I dont believe in critical evaluation of any product right out of the box, and the 107di was no exception. When you audition these guys for yourself, make sure the pair you hear has been well run in. Some of the "edge" begins to disappear after ten hours or so, and at 60 or more hours of play, the speakers begin to show off their stuff. My first audition of these little guys was with my reference rig, and in this system even the interconnects and speaker cables cost more than the speakers under evaluation here. But what did they truly have to say for themselves? This was one sure way to find out.

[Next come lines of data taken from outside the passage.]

/-- R262 SPD_ERR_ADDR [23:0] ADDR RO. Scratchpad address of the last uncorrectable or lasting error -/
def SPD_ERR_ADDR_ADDR (n : Nat) : Fld := ⟨8 * (0x80F30078 + 0x1000000 * n) + 0, 24, 0⟩

/-- R262 SPD_BANK_LASTING [15:0] COUNT RO. Lasting count of bank b (R258) -/
def SPD_BANK_LASTING_COUNT (n i : Nat) : Fld := ⟨8 * (0x80F30100 + 0x1000000 * n + 4 * i) + 0, 16, 0⟩

/-- R262 SPD_INWIN [11:0] BASE_4K RO. Window base / 4 KiB within the loom window, w = 0–7 -/
def SPD_INWIN_BASE_4K (n i : Nat) : Fld := ⟨8 * (0x80F30200 + 0x1000000 * n + 8 * i) + 0, 12, 0⟩

/-- R262 SPD_INWIN [23:12] SIZE_4K RO. Size / 4 KiB; 0 disables the window -/
def SPD_INWIN_SIZE_4K (n i : Nat) : Fld := ⟨8 * (0x80F30200 + 0x1000000 * n + 8 * i) + 12, 12, 0⟩

/-- R262 SPD_INWIN [24:24] RD RO. Reads permitted -/
def SPD_INWIN_RD (n i : Nat) : Fld := ⟨8 * (0x80F30200 + 0x1000000 * n + 8 * i) + 24, 1, 0⟩

/-- R262 SPD_INWIN [25:25] WR RO. Writes permitted -/
def SPD_INWIN_WR (n i : Nat) : Fld := ⟨8 * (0x80F30200 + 0x1000000 * n + 8 * i) + 25, 1, 0⟩

/-- R262 SPD_INWIN [27:26] SRC RO. Source class (R256); 3 matches nothing -/
def SPD_INWIN_SRC (n i : Nat) : Fld := ⟨8 * (0x80F30200 + 0x1000000 * n + 8 * i) + 26, 2, 0⟩

/-- R262 SPD_INWIN [41:32] TENANT RO. Required tenant -/
def SPD_INWIN_TENANT (n i : Nat) : Fld := ⟨8 * (0x80F30200 + 0x1000000 * n + 8 * i) + 32, 10, 0⟩

/-- R262 SPD_INWIN [42:42] ANY_TENANT RO. Any tenant accepted -/
def SPD_INWIN_ANY_TENANT (n i : Nat) : Fld := ⟨8 * (0x80F30200 + 0x1000000 * n + 8 * i) + 42, 1, 0⟩

/-- R295 SHT_ID [3:0] ARCH_LEVEL RO. Architecture level (R8) -/
def SHT_ID_ARCH_LEVEL (n : Nat) : Fld := ⟨8 * (0x80F90000 + 0x1000000 * n) + 0, 4, 0x2⟩

/-- R295 SHT_ID [15:8] QUEUES RO. Queues -/
def SHT_ID_QUEUES (n : Nat) : Fld := ⟨8 * (0x80F90000 + 0x1000000 * n) + 8, 8, 0xE0⟩

/-- R295 SHT_ID [23:16] CREGS RO. Count registers -/
def SHT_ID_CREGS (n : Nat) : Fld := ⟨8 * (0x80F90000 + 0x1000000 * n) + 16, 8, 0x20⟩

/-- R295 SHT_AUD_CTL [3:0] AUD_LOG2DIV RW. Audit divisor 2^value, 4–10; other values read as 10 -/
def SHT_AUD_CTL_AUD_LOG2DIV (n : Nat) : Fld := ⟨8 * (0x80F90008 + 0x1000000 * n) + 0, 4, 0x6⟩

/-- R295 SHT_AUD_CTL [31:16] AUD_THR RW. Miss-rate threshold, units of 2^(−16) -/
def SHT_AUD_CTL_AUD_THR (n : Nat) : Fld := ⟨8 * (0x80F90008 + 0x1000000 * n) + 16, 16, 0x0200⟩

/-- R295 SHT_AUD_WIN [31:0] PAIRS RW. Audit window; 0 disables the flag -/
def SHT_AUD_WIN_PAIRS (n : Nat) : Fld := ⟨8 * (0x80F90010 + 0x1000000 * n) + 0, 32, 0x00100000⟩

/-- R295 SHT_STATUS [0:0] BUSY RO. An operation is under way -/
def SHT_STATUS_BUSY (n : Nat) : Fld := ⟨8 * (0x80F90018 + 0x1000000 * n) + 0, 1, 0⟩

/-- R295 SHT_STATUS [3:1] OP RO. OP of that operation -/
def SHT_STATUS_OP (n : Nat) : Fld := ⟨8 * (0x80F90018 + 0x1000000 * n) + 1, 3, 0⟩

/-- R295 SHT_CNT_ROUTED [63:0] ROUTED RO. Choices kept; wraps -/
def SHT_CNT_ROUTED_ROUTED (n : Nat) : Fld := ⟨8 * (0x80F90028 + 0x1000000 * n) + 0, 64, 0⟩

/-- R295 SHT_CNT_DROPPED [63:0] DROPPED RO. Choices dropped by quota; wraps -/
def SHT_CNT_DROPPED_DROPPED (n : Nat) : Fld := ⟨8 * (0x80F90030 + 0x1000000 * n) + 0, 64, 0⟩

/-- R295 SHT_CNT_OVF_CLAIM [63:0] CLAIMED RO. Overflow claims granted; wraps -/
def SHT_CNT_OVF_CLAIM_CLAIMED (n : Nat) : Fld := ⟨8 * (0x80F90038 + 0x1000000 * n) + 0, 64, 0⟩

/-- R295 SHT_CNT_OVF_FULL [63:0] FULL RO. Overflow claims refused; wraps -/
def SHT_CNT_OVF_FULL_FULL (n : Nat) : Fld := ⟨8 * (0x80F90040 + 0x1000000 * n) + 0, 64, 0⟩

/-- R295 SHT_CNT_NAN [63:0] NAN RO. NaN scores (R268); wraps -/
def SHT_CNT_NAN_NAN (n : Nat) : Fld := ⟨8 * (0x80F90048 + 0x1000000 * n) + 0, 64, 0⟩

/-- R295 SHT_CNT_LANDED [63:0] LANDED RO. Records and return rows accepted; wraps -/
def SHT_CNT_LANDED_LANDED (n : Nat) : Fld := ⟨8 * (0x80F90050 + 0x1000000 * n) + 0, 64, 0⟩

/-- R295 SHT_CNT_LAND_BAD [63:0] BAD RO. Landings discarded (R281); wraps -/
def SHT_CNT_LAND_BAD_BAD (n : Nat) : Fld := ⟨8 * (0x80F90058 + 0x1000000 * n) + 0, 64, 0⟩

/-- R295 SHT_CNT_TALLY_BAD [63:0] BAD RO. Tallies discarded (R282); wraps -/
def SHT_CNT_TALLY_BAD_BAD (n : Nat) : Fld := ⟨8 * (0x80F90060 + 0x1000000 * n) + 0, 64, 0⟩

/-- R295 SHT_CNT_EXIT [63:0] EXITS RO. Rows exited; wraps -/
def SHT_CNT_EXIT_EXITS (n : Nat) : Fld := ⟨8 * (0x80F90068 + 0x1000000 * n) + 0, 64, 0⟩

/-- R295 SHT_CNT_EXIT_FULL [63:0] FULL RO. Exits refused, fill list full; wraps -/
def SHT_CNT_EXIT_FULL_FULL (n : Nat) : Fld := ⟨8 * (0x80F90070 + 0x1000000 * n) + 0, 64, 0⟩

/-- R295 SHT_CNT_FILL_STALE [63:0] STALE RO. Fill writes discarded (R293); wraps -/
def SHT_CNT_FILL_STALE_STALE (n : Nat) : Fld := ⟨8 * (0x80F90078 + 0x1000000 * n) + 0, 64, 0⟩

/-- R295 SHT_AUD_PAIRS [31:0] PAIRS RO. Audited pairs in the current window -/
def SHT_AUD_PAIRS_PAIRS (n : Nat) : Fld := ⟨8 * (0x80F900C0 + 0x1000000 * n) + 0, 32, 0⟩

/-- R295 SHT_AUD_MISS [31:0] MISS RO. Misses in the current window -/
def SHT_AUD_MISS_MISS (n : Nat) : Fld := ⟨8 * (0x80F900C4 + 0x1000000 * n) + 0, 32, 0⟩

/-- R295 SHT_AUD_LAST [31:0] PAIRS RO. Pairs of the last full window -/
def SHT_AUD_LAST_PAIRS (n : Nat) : Fld := ⟨8 * (0x80F900C8 + 0x1000000 * n) + 0, 32, 0⟩

/-- R295 SHT_AUD_LAST [63:32] MISS RO. Misses of the last full window -/
def SHT_AUD_LAST_MISS (n : Nat) : Fld := ⟨8 * (0x80F900C8 + 0x1000000 * n) + 32, 32, 0⟩

/-- R295 SHT_FLAGS [0:0] PRED W1C. Predictor miss rate above threshold (R288) -/
def SHT_FLAGS_PRED (n : Nat) : Fld := ⟨8 * (0x80F900E0 + 0x1000000 * n) + 0, 1, 0⟩

/-- R295 SHT_FLAGS [1:1] NAN_SCORE W1C. A router score was NaN (R268) -/
def SHT_FLAGS_NAN_SCORE (n : Nat) : Fld := ⟨8 * (0x80F900E0 + 0x1000000 * n) + 1, 1, 0⟩

/-- R295 SHT_ERR [0:0] RANGE W1C. Draft fault: parameter out of range (R266) -/
def SHT_ERR_RANGE (n : Nat) : Fld := ⟨8 * (0x80F900E8 + 0x1000000 * n) + 0, 1, 0⟩

/-- R295 SHT_ERR [1:1] LAND W1C. Landing discarded (R281) -/
def SHT_ERR_LAND (n : Nat) : Fld := ⟨8 * (0x80F900E8 + 0x1000000 * n) + 1, 1, 0⟩

/-- R295 SHT_ERR [2:2] TALLY W1C. Tally discarded (R282) -/
def SHT_ERR_TALLY (n : Nat) : Fld := ⟨8 * (0x80F900E8 + 0x1000000 * n) + 2, 1, 0⟩

/-- R295 SHT_CREG [15:0] COUNT RO. Count register i, read by SKIPZ as queue 224 + i, i = 0–31 -/
def SHT_CREG_COUNT (n i : Nat) : Fld := ⟨8 * (0x80F90100 + 0x1000000 * n + 4 * i) + 0, 16, 0⟩

/-- R295 SHT_EXM [31:0] EXM RO. Bit j: row 32w + j exited this step, w = 0–15 -/
def SHT_EXM_EXM (n i : Nat) : Fld := ⟨8 * (0x80F90180 + 0x1000000 * n + 4 * i) + 0, 32, 0⟩

/-- R295 SHT_QSTATE [11:0] LANDED RO. Half S & 1 of queue q, q = 0–223 -/
def SHT_QSTATE_LANDED (n i : Nat) : Fld := ⟨8 * (0x80F90200 + 0x1000000 * n + 8 * i) + 0, 12, 0⟩

/-- R295 SHT_QSTATE [31:16] TSUM RO. Sum of accepted COUNTs -/
def SHT_QSTATE_TSUM (n i : Nat) : Fld := ⟨8 * (0x80F90200 + 0x1000000 * n + 8 * i) + 16, 16, 0⟩

/-- R295 SHT_QSTATE [38:32] TCNT RO. Tallies accepted -/
def SHT_QSTATE_TCNT (n i : Nat) : Fld := ⟨8 * (0x80F90200 + 0x1000000 * n + 8 * i) + 32, 7, 0⟩

/-- R295 SHT_QSTATE [39:39] DONE RO. WAIT TALLY condition met -/
def SHT_QSTATE_DONE (n i : Nat) : Fld := ⟨8 * (0x80F90200 + 0x1000000 * n + 8 * i) + 39, 1, 0⟩

/-- R295 SHT_QSTATE [51:40] OVF_CNT RO. Overflow counter -/
def SHT_QSTATE_OVF_CNT (n i : Nat) : Fld := ⟨8 * (0x80F90200 + 0x1000000 * n + 8 * i) + 40, 12, 0⟩

/-- R295/R272 SHT_QUEUE [23:0] QBASE RO. Scratchpad address of the queue, 64-byte aligned -/
def SHT_QUEUE_QBASE (n i : Nat) : Fld := ⟨8 * (0x80F91000 + 0x1000000 * n + 16 * i) + 0, 24, 0⟩

/-- R295/R272 SHT_QUEUE [43:32] CAP RO. Slots per half, 0–4,095; zero for a return queue -/
def SHT_QUEUE_CAP (n i : Nat) : Fld := ⟨8 * (0x80F91000 + 0x1000000 * n + 16 * i) + 32, 12, 0⟩

/-- R295/R272 SHT_QUEUE [54:48] NSRC RO. Declared sources, 1–64 -/
def SHT_QUEUE_NSRC (n i : Nat) : Fld := ⟨8 * (0x80F91000 + 0x1000000 * n + 16 * i) + 48, 7, 0⟩

/-- R295/R272 SHT_QUEUE [74:64] SRC_BASE RO. Source table index of source 0 -/
def SHT_QUEUE_SRC_BASE (n i : Nat) : Fld := ⟨8 * (0x80F91000 + 0x1000000 * n + 16 * i) + 64, 11, 0⟩

/-- R295/R272 SHT_QUEUE [75:75] VALID RO. Entry in use -/
def SHT_QUEUE_VALID (n i : Nat) : Fld := ⟨8 * (0x80F91000 + 0x1000000 * n + 16 * i) + 75, 1, 0⟩

/-- R295/R272 SHT_QUEUE [91:80] OVF0 RO. First slot of the shared overflow region -/
def SHT_QUEUE_OVF0 (n i : Nat) : Fld := ⟨8 * (0x80F91000 + 0x1000000 * n + 16 * i) + 80, 12, 0⟩

/-- R295/R272 SHT_QUEUE [103:92] OVF_N RO. Slots in the overflow region; 0: none -/
def SHT_QUEUE_OVF_N (n i : Nat) : Fld := ⟨8 * (0x80F91000 + 0x1000000 * n + 16 * i) + 92, 12, 0⟩

/-- R295/R272 SHT_QUEUE [119:104] RSZ_64 RO. Record size in units of 64 bytes -/
def SHT_QUEUE_RSZ_64 (n i : Nat) : Fld := ⟨8 * (0x80F91000 + 0x1000000 * n + 16 * i) + 104, 16, 0⟩

/-- R295/R271 SHT_EMAP [13:0] CHIP RO. Chip ID of the expert's looms -/
def SHT_EMAP_CHIP (n i : Nat) : Fld := ⟨8 * (0x80F94000 + 0x1000000 * n + 8 * i) + 0, 14, 0⟩

/-- R295/R271 SHT_EMAP [21:14] LOOM RO. First replica loom -/
def SHT_EMAP_LOOM (n i : Nat) : Fld := ⟨8 * (0x80F94000 + 0x1000000 * n + 8 * i) + 14, 8, 0⟩

/-- R295/R271 SHT_EMAP [29:22] QUEUE RO. Queue number on each replica, 0–223 -/
def SHT_EMAP_QUEUE (n i : Nat) : Fld := ⟨8 * (0x80F94000 + 0x1000000 * n + 8 * i) + 22, 8, 0⟩

/-- R295/R271 SHT_EMAP [32:30] REPL_M1 RO. Replicas − 1; replicas are looms LOOM to LOOM + REPL_M1 -/
def SHT_EMAP_REPL_M1 (n i : Nat) : Fld := ⟨8 * (0x80F94000 + 0x1000000 * n + 8 * i) + 30, 3, 0⟩

/-- R295/R271 SHT_EMAP [38:33] SRC RO. This source's index among the queue's declared sources -/
def SHT_EMAP_SRC (n i : Nat) : Fld := ⟨8 * (0x80F94000 + 0x1000000 * n + 8 * i) + 33, 6, 0⟩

One of my long-time standard evaluation records (thats right, I said record) is my Mobile Fidelity half-speed copy of Supertramps Crime of the Century (Mobile Fidelity 1-005). There is a solo harp (thats a harmonica to those of you who find yourselves blues challenged) in the opening cut playing very deeply at center stage. As the tune progresses, there are numerous voices of children scattered through the very back of the stage covering nearly its entire width. There are a whole host of other things stage left and right at varying depths. The harp was recreated solidly where it belonged in the stage and had a wonderful warmth about it. The voices were placed deeply and accurately throughout the stage, as were the rest of the instruments in this fairly challenging soundstage. Hmmm. These diminutive speakers were beginning to hint at being considerably better than average.
I was justly amazed with what these little guys did with any Q-Sound effects they were supplied. Every cue was perfectly located and quite tonally correct. Moving to "Welcome to the Machine" from Pink Floyds Wish You Were Here (Columbia Half Speed HC33453), the weight of the "machine" was pretty convincingly portrayed, if just a bit fat in nature. The ports, a whopping 3" in diameter, start to generate a real breeze around 60Hz and continued to exhibit usable output as low as about 30Hz, though down considerably in terms of sensitivity. And even thought the little ports were moving air at a rate that would be impressive in a small cooling fan, there was no chuff or port noise whatsoever.
The piano from the "Fantaisie Impromptu" on Horowitz: The Last Recording (Sony SK 45818), though presented slightly smaller and more constricted in three-dimensional space, was still nicely conveyed in terms of the warmth, body and the magic of the performance. The timbre and luster of the piano, which is one of the better attempts on CD in my opinion, was presented accurately and with the kind of "involvement" associated with the much higher-priced spreads.
With the Seven Years In Tibet soundtrack (Sony SK 60271), the 107dis recreated a nice impression of the heft of the lowest frequencies even though, being bookshelf speakers, they could not truly excavate the nethermost depths of the recording. The glimpse into the soundstage was just a bit shallower than I would like, with a bit more forward presentation than is realistic, but devastatingly insightful. Yo-Yo Mas cello is surprisingly detailed as are the rest of the midrange voices presented here. There is a realistic interpretation of the upper frequencies with just a hint of hardness in the loftiest registers that is almost venial given the ease and vitality imparted through the midrange.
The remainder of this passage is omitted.